- Born: 1955 (age 70–71)
- Education: University of Bergen
- Occupation: Psychologist

= Gerd Kvale =

Norwegian professor of psychology

Gerd Kvale (born 1955) is a Norwegian psychologist working on obsessive–compulsive disorder.

She graduated as a Candidate of Psychology from the University of Bergen in 1982, and completed her Ph.D. in psychology in 1992. She was appointed professor in clinical psychology at the University of Bergen in 2002. Since 2011 she has been leading an Obsessive–Compulsive Disorder (OCD) project at the Haukeland University Hospital in Bergen. In 2015 she and her team received the Innovation of the Year in Psychological Science award from the Norwegian Society of Psychological Science.

In 2018 she was featured in Time magazine, along with Bjarne Hansen, due to their successful four-day exposure therapy program which treats obsessive–compulsive disorder.

== The Bergen 4-Day Treatment (B4DT) ==
In 2009, Kvale established an evidence-based outpatient OCD clinic at the Haukeland University Hospital, when she was awarded two years of sabbatical by the University of Bergen. The clinic focused on providing concentrated treatments for patients. After two years, the hospital extended this project.

Kvale invited Bjarne Hansen in 2011, who was then heading the inpatient OCD clinic at St. Olav’s Hospital in Trondheim, Norway, to join the clinic. Kvale and Hansen worked together to improve the treatment of OCD and the distribution of the treatment.
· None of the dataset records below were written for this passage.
-- ==== Sys2Proof/Laws/State.lean ====
section
/-! SUPPORT. One lemma for each field of the die and each shared update of it: what the update leaves alone, and the one part
it writes. With them no proof unfolds a record update. -/

namespace Sys2Proof.Machine

/-! ### A register word -/

@[simp] theorem Die.regs_setReg (d : Die) (a : Nat) (w : Word) : (d.setReg a w).regs = SMap.put resetOf d.regs a w := rfl
@[simp] theorem Die.latch_setReg (d : Die) (a : Nat) (w : Word) : (d.setReg a w).latch = d.latch := rfl
@[simp] theorem Die.heldLo_setReg (d : Die) (a : Nat) (w : Word) : (d.setReg a w).heldLo = d.heldLo := rfl
@[simp] theorem Die.refclk_setReg (d : Die) (a : Nat) (w : Word) : (d.setReg a w).refclk = d.refclk := rfl
@[simp] theorem Die.firing_setReg (d : Die) (a : Nat) (w : Word) : (d.setReg a w).firing = d.firing := rfl
@[simp] theorem Die.sb_setReg (d : Die) (a : Nat) (w : Word) : (d.setReg a w).sb = d.sb := rfl
@[simp] theorem Die.queues_setReg (d : Die) (a : Nat) (w : Word) : (d.setReg a w).queues = d.queues := rfl
@[simp] theorem Die.sched_setReg (d : Die) (a : Nat) (w : Word) : (d.setReg a w).sched = d.sched := rfl
@[simp] theorem Die.shelf_setReg (d : Die) (a : Nat) (w : Word) : (d.setReg a w).shelf = d.shelf := rfl
@[simp] theorem Die.kiln_setReg (d : Die) (a : Nat) (w : Word) : (d.setReg a w).kiln = d.kiln := rfl
@[simp] theorem Die.wheel_setReg (d : Die) (a : Nat) (w : Word) : (d.setReg a w).wheel = d.wheel := rfl
@[simp] theorem Die.serving_setReg (d : Die) (a : Nat) (w : Word) : (d.setReg a w).serving = d.serving := rfl
@[simp] theorem Die.tier_setReg (d : Die) (a : Nat) (w : Word) : (d.setReg a w).tier = d.tier := rfl
@[simp] theorem Die.dmc_setReg (d : Die) (a : Nat) (w : Word) : (d.setReg a w).dmc = d.dmc := rfl
@[simp] theorem Die.nand_setReg (d : Die) (a : Nat) (w : Word) : (d.setReg a w).nand = d.nand := rfl
@[simp] theorem Die.repairLog_setReg (d : Die) (a : Nat) (w : Word) : (d.setReg a w).repairLog = d.repairLog := rfl
@[simp] theorem Die.far_setReg (d : Die) (a : Nat) (w : Word) : (d.setReg a w).far = d.far := rfl
@[simp] theorem Die.link_setReg (d : Die) (a : Nat) (w : Word) : (d.setReg a w).link = d.link := rfl
@[simp] theorem Die.ife_setReg (d : Die) (a : Nat) (w : Word) : (d.setReg a w).ife = d.ife := rfl
@[simp] theorem Die.models_setReg (d : Die) (a : Nat) (w : Word) : (d.setReg a w).models = d.models := rfl
@[simp] theorem Die.plans_setReg (d : Die) (a : Nat) (w : Word) : (d.setReg a w).plans = d.plans := rfl
@[simp] theorem Die.scrubEvery_setReg (d : Die) (a : Nat) (w : Word) : (d.setReg a w).scrubEvery = d.scrubEvery := rfl
@[simp] theorem Die.scrubRate_setReg (d : Die) (a : Nat) (w : Word) : (d.setReg a w).scrubRate = d.scrubRate := rfl
@[simp] theorem Die.fw_setReg (d : Die) (a : Nat) (w : Word) : (d.setReg a w).fw = d.fw := rfl
@[simp] theorem Die.spi_setReg (d : Die) (a : Nat) (w : Word) : (d.setReg a w).spi = d.spi := rfl
@[simp] theorem Die.damper_setReg (d : Die) (a : Nat) (w : Word) : (d.setReg a w).damper = d.damper := rfl
@[simp] theorem Die.saggar_setReg (d : Die) (a : Nat) (w : Word) : (d.setReg a w).saggar = d.saggar := rfl
@[simp] theorem Die.nv_setReg (d : Die) (a : Nat) (w : Word) : (d.setReg a w).nv = d.nv := rfl
@[simp] theorem Die.ras_setReg (d : Die) (a : Nat) (w : Word) : (d.setReg a w).ras = d.ras := rfl
@[simp] theorem Die.epochDue_setReg (d : Die) (a : Nat) (w : Word) : (d.setReg a w).epochDue = d.epochDue := rfl
@[simp] theorem Die.track_setReg (d : Die) (a : Nat) (w : Word) : (d.setReg a w).track = d.track := rfl
@[simp] theorem Die.owed_setReg (d : Die) (a : Nat) (w : Word) : (d.setReg a w).owed = d.owed := rfl
@[simp] theorem Die.cycle_setReg (d : Die) (a : Nat) (w : Word) : (d.setReg a w).cycle = d.cycle := rfl
@[simp] theorem Die.freeCtr_setReg (d : Die) (a : Nat) (w : Word) : (d.setReg a w).freeCtr = d.freeCtr := rfl
@[simp] theorem Die.out_setReg (d : Die) (a : Nat) (w : Word) : (d.setReg a w).out = d.out := rfl
@[simp] theorem Die.bus_setReg (d : Die) (a : Nat) (w : Word) : (d.setReg a w).bus = d.bus := rfl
Since 2012, the team has developed an intensive exposure-based treatment method for patients with OCD, known as the Bergen 4-day treatment (B4DT). Over the course of four consecutive days, patients with OCD undergo personalized and therapist-assisted exposure therapy within a group format, maintaining a 1:1 patient-to-therapist ratio. This method is highly appealing to patients and experiences virtually no dropouts.